Problem to solve: Print the records below verbatim.

Stored data entries:
/-- `TASK_RESTORE` (R34, R357, R369): the served candidate goes back to its columns where they are all free, or to those that the mapper answers. -/
def execTaskRestore (task : BitVec 16) (reply : MapperReply) (s : State) : Out :=
  match s.task? task with
  | none => .next s
  | some t =>
    let cand := match s.hub.subject t.part with | some c => c.id == task | none => false
    if t.st != .preempted || s.hub.serving != some t.part || !cand || s.hub.pwr != .run then .next s
    else
      let turned := s.modHub fun h => h.nextTurn t.part
      let old := t.place.map fun q => q.toMapperPlan
      let same := t.cols.all (fun c => s.freeFor t c) && (match old with | some q => s.linksOk t.drift q | none => true)
      let plan := match reply with
        | .placed m => if same then (match old with | some q => some q | none => some m) else some m
        | _ => if same then old else none
      match plan with
      | none => .next turned
      | some m =>
        match s.placement t m with
        | .error _ => .next s
        | .ok l =>
          if !same && !s.placeOk t l.obj l.code m then .next s
          else .next (((turned.modHub fun h => h.unqueue task).cached t m).restoreBand t m l (!same))

/-! Task commands (R356, R357, R370). -/

/-- The task of a partition that a command names: the newest that has not ended. -/
def Hub.taskAt (h : Hub) (p : PartId) (addr : BitVec 48) : Option Task :=
  (h.tasks.filter fun t => t.st != .ended && t.part == p && t.addr == addr.toNat).getLast?

/-- A command's RESULT, with BUSY while it is in progress; a command that meets one in progress is answered busy (R356). -/
def State.tcmd (s : State) (p : PartId) (addr : BitVec 48) (f : Task → Nat × Bool × State) : State :=
  let put (s : State) (r : Nat) (busy : Bool) : State :=
    s.modHub fun h => { h with tstat := vset h.tstat p (BitVec.ofNat 4 (2 * r + if busy then 1 else 0)) }
  if (s.hub.tstat.get p).getLsbD 0 then put s 2 true
  else match s.hub.taskAt p addr with
    | none => put s 1 false
    | some t => let (r, busy, s) := f t; put s r busy

/-- `TCMD_SUSPEND`. -/
def execTcmdSuspend (p : PartId) (addr : BitVec 48) (s : State) : Out :=
  s.opened (
    .next (s.tcmd p addr fun t =>
      match t.st with
      | .running | .preempting =>
        let s := s.modTask t.id fun t => { t with susp := true }
        (0, true, s.startPreempt { t with susp := true })
      | .placing | .loading => (0, false, s.startPreempt { t with susp := true })
      | .queued | .preempted => (0, false, (s.modHub fun h => h.unqueue t.id).modTask t.id fun t => { t with st := .suspended })
      | _ => (3, false, s)))

/-- A task is killed with a STATUS: at once where it holds no columns or they are drained, else once they are; of two kills the command's STATUS stands (R370). True while it is still going on. -/
def State.kill (s : State) (t : Task) (status : Nat) : Bool × State :=
  match t.st with
  | .running =>
    let s := s.modTask t.id fun t => { t with ending := some status }
    (true, s.startPreempt t)
  | .preempting =>
    let k := Nat.max (t.ending.getD 0) status
    let s := s.modTask t.id fun t => { t with ending := some k }
    if s.allDrained t then (false, s.leaveColumns { t with ending := some k }) else (true, s)
  | .placing | .loading => (false, s.closeTask t status)
  | .ended => (false, s)
  | _ => (false, (s.dropWork t.id []).endTask t status)

/-- `TCMD_KILL`. -/
def execTcmdKill (p : PartId) (addr : BitVec 48) (s : State) : Out :=
  s.opened (.next (s.tcmd p addr fun t => let (b, s) := s.kill t 8; (0, b, s)))

/-- `TCMD_RELEASE`: a suspended task goes to the tail of its level. -/
def execTcmdRelease (p : PartId) (addr : BitVec 48) (s : State) : Out :=
  s.opened (
    .next (s.tcmd p addr fun t =>
      if t.st == .suspended then
        let st := if t.images.isEmpty then TaskSt.queued else .preempted
        (0, false, (s.modHub fun h => h.enqueue t.home t.id false).modTask t.id fun t => { t with st := st, level := t.home, since := s.hub.tick })
      else (3, false, s)))

/-! The watchdog and fault quiescence. -/

/-- A token is queued in a column: in a context's queue bank, at a gather point, in a corner turn or at the frost input. -/
def Column.holdsToken (x : Column) : Bool :=
  x.elems.toList.any (fun e => e.ctxs.toList.any fun y => y.q.toList.any fun q => !q.toks.isEmpty) ||
  x.gathers.any (fun g => g.slots.any fun q => q.isSome) || x.turns.toList.any (fun t => !t.inq.isEmpty || !t.out.isEmpty) || !x.fab.q.isEmpty

/-- A stream of a column is stopped on a fault. -/
def Column.streamStopped (x : Column) : Bool :=
  x.elems.toList.any fun e => e.ctxs.toList.any fun y => match y.strm with | some m => m.halt == .page || m.halt == .fault | none => false

/-- Cycles without a firing after which the watchdog speaks (R32). -/
def watchdogCycles : Nat := 2 ^ 24

/-- `WATCHDOG` (R32, R380, R399): no firing for 2^24 cycles in a row while a token is queued; slot 0 gets the fault, with `cyc` of the last firing, and the count starts again. -/
def execWatchdog (task : BitVec 16) (s : State) : Out :=
  match s.task? task with
  | none => .next s
  | some t =>
    if t.st != .running || t.waited < watchdogCycles then .next s
    else match t.cols.head? with
      | none => .next s
      | some c =>
        let last := s.cyc (stackOf c) - BitVec.ofNat 64 (s.now - t.fired)
        .next ((s.modTask task fun t => { t with waited := 0 }).unitFault c .watchdog 0 0 last)

/-- A party of the task is stopped on an absent page: a stream, a transfer or the spill engine. -/
def State.stoppedOnPage (s : State) (t : Task) : Bool :=
  t.spillStop.isSome ||
  (t.cols.any fun c => (s.col c).elems.toList.any fun e => e.ctxs.toList.any fun y => match y.strm with | some m => m.halt == .page | none => false) ||
  s.stk.toList.any fun k => k.te.toList.any fun e => match e.cur with | some m => m.x.task == t.id && m.paused.isSome | none => false

/-- `FAULT_QUIESCENT` (R380): the dispatcher treats the task as one whose quantum has expired. -/
def execFaultQuiescent (task : BitVec 16) (s : State) : Out :=
  match s.task? task with
  | none => .next s
  | some t =>
    if t.st != .running || !s.stoppedOnPage t || s.now < t.fired + 4096 then .next s
    else .next (s.modTask task fun t => { t with expired := true })

end Sys2Proof.Machine
end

Response to the exercise:
/-- `TASK_RESTORE` (R34, R357, R369): the served candidate goes back to its columns where they are all free, or to those that the mapper answers. -/
def execTaskRestore (task : BitVec 16) (reply : MapperReply) (s : State) : Out :=
  match s.task? task with
  | none => .next s
  | some t =>
    let cand := match s.hub.subject t.part with | some c => c.id == task | none => false
    if t.st != .preempted || s.hub.serving != some t.part || !cand || s.hub.pwr != .run then .next s
    else
      let turned := s.modHub fun h => h.nextTurn t.part
      let old := t.place.map fun q => q.toMapperPlan
      let same := t.cols.all (fun c => s.freeFor t c) && (match old with | some q => s.linksOk t.drift q | none => true)
      let plan := match reply with
        | .placed m => if same then (match old with | some q => some q | none => some m) else some m
        | _ => if same then old else none
      match plan with
      | none => .next turned
      | some m =>
        match s.placement t m with
        | .error _ => .next s
        | .ok l =>
          if !same && !s.placeOk t l.obj l.code m then .next s
          else .next (((turned.modHub fun h => h.unqueue task).cached t m).restoreBand t m l (!same))

/-! Task commands (R356, R357, R370). -/

/-- The task of a partition that a command names: the newest that has not ended. -/
def Hub.taskAt (h : Hub) (p : PartId) (addr : BitVec 48) : Option Task :=
  (h.tasks.filter fun t => t.st != .ended && t.part == p && t.addr == addr.toNat).getLast?

/-- A command's RESULT, with BUSY while it is in progress; a command that meets one in progress is answered busy (R356). -/
def State.tcmd (s : State) (p : PartId) (addr : BitVec 48) (f : Task → Nat × Bool × State) : State :=
  let put (s : State) (r : Nat) (busy : Bool) : State :=
    s.modHub fun h => { h with tstat := vset h.tstat p (BitVec.ofNat 4 (2 * r + if busy then 1 else 0)) }
  if (s.hub.tstat.get p).getLsbD 0 then put s 2 true
  else match s.hub.taskAt p addr with
    | none => put s 1 false
    | some t => let (r, busy, s) := f t; put s r busy

/-- `TCMD_SUSPEND`. -/
def execTcmdSuspend (p : PartId) (addr : BitVec 48) (s : State) : Out :=
  s.opened (
    .next (s.tcmd p addr fun t =>
      match t.st with
      | .running | .preempting =>
        let s := s.modTask t.id fun t => { t with susp := true }
        (0, true, s.startPreempt { t with susp := true })
      | .placing | .loading => (0, false, s.startPreempt { t with susp := true })
      | .queued | .preempted => (0, false, (s.modHub fun h => h.unqueue t.id).modTask t.id fun t => { t with st := .suspended })
      | _ => (3, false, s)))

/-- A task is killed with a STATUS: at once where it holds no columns or they are drained, else once they are; of two kills the command's STATUS stands (R370). True while it is still going on. -/
def State.kill (s : State) (t : Task) (status : Nat) : Bool × State :=
  match t.st with
  | .running =>
    let s := s.modTask t.id fun t => { t with ending := some status }
    (true, s.startPreempt t)
  | .preempting =>
    let k := Nat.max (t.ending.getD 0) status
    let s := s.modTask t.id fun t => { t with ending := some k }
    if s.allDrained t then (false, s.leaveColumns { t with ending := some k }) else (true, s)
  | .placing | .loading => (false, s.closeTask t status)
  | .ended => (false, s)
  | _ => (false, (s.dropWork t.id []).endTask t status)

/-- `TCMD_KILL`. -/
def execTcmdKill (p : PartId) (addr : BitVec 48) (s : State) : Out :=
  s.opened (.next (s.tcmd p addr fun t => let (b, s) := s.kill t 8; (0, b, s)))

/-- `TCMD_RELEASE`: a suspended task goes to the tail of its level. -/
def execTcmdRelease (p : PartId) (addr : BitVec 48) (s : State) : Out :=
  s.opened (
    .next (s.tcmd p addr fun t =>
      if t.st == .suspended then
        let st := if t.images.isEmpty then TaskSt.queued else .preempted
        (0, false, (s.modHub fun h => h.enqueue t.home t.id false).modTask t.id fun t => { t with st := st, level := t.home, since := s.hub.tick })
      else (3, false, s)))

/-! The watchdog and fault quiescence. -/

/-- A token is queued in a column: in a context's queue bank, at a gather point, in a corner turn or at the frost input. -/
def Column.holdsToken (x : Column) : Bool :=
  x.elems.toList.any (fun e => e.ctxs.toList.any fun y => y.q.toList.any fun q => !q.toks.isEmpty) ||
  x.gathers.any (fun g => g.slots.any fun q => q.isSome) || x.turns.toList.any (fun t => !t.inq.isEmpty || !t.out.isEmpty) || !x.fab.q.isEmpty

/-- A stream of a column is stopped on a fault. -/
def Column.streamStopped (x : Column) : Bool :=
  x.elems.toList.any fun e => e.ctxs.toList.any fun y => match y.strm with | some m => m.halt == .page || m.halt == .fault | none => false

/-- Cycles without a firing after which the watchdog speaks (R32). -/
def watchdogCycles : Nat := 2 ^ 24

/-- `WATCHDOG` (R32, R380, R399): no firing for 2^24 cycles in a row while a token is queued; slot 0 gets the fault, with `cyc` of the last firing, and the count starts again. -/
def execWatchdog (task : BitVec 16) (s : State) : Out :=
  match s.task? task with
  | none => .next s
  | some t =>
    if t.st != .running || t.waited < watchdogCycles then .next s
    else match t.cols.head? with
      | none => .next s
      | some c =>
        let last := s.cyc (stackOf c) - BitVec.ofNat 64 (s.now - t.fired)
        .next ((s.modTask task fun t => { t with waited := 0 }).unitFault c .watchdog 0 0 last)

/-- A party of the task is stopped on an absent page: a stream, a transfer or the spill engine. -/
def State.stoppedOnPage (s : State) (t : Task) : Bool :=
  t.spillStop.isSome ||
  (t.cols.any fun c => (s.col c).elems.toList.any fun e => e.ctxs.toList.any fun y => match y.strm with | some m => m.halt == .page | none => false) ||
  s.stk.toList.any fun k => k.te.toList.any fun e => match e.cur with | some m => m.x.task == t.id && m.paused.isSome | none => false

/-- `FAULT_QUIESCENT` (R380): the dispatcher treats the task as one whose quantum has expired. -/
def execFaultQuiescent (task : BitVec 16) (s : State) : Out :=
  match s.task? task with
  | none => .next s
  | some t =>
    if t.st != .running || !s.stoppedOnPage t || s.now < t.fired + 4096 then .next s
    else .next (s.modTask task fun t => { t with expired := true })

end Sys2Proof.Machine
end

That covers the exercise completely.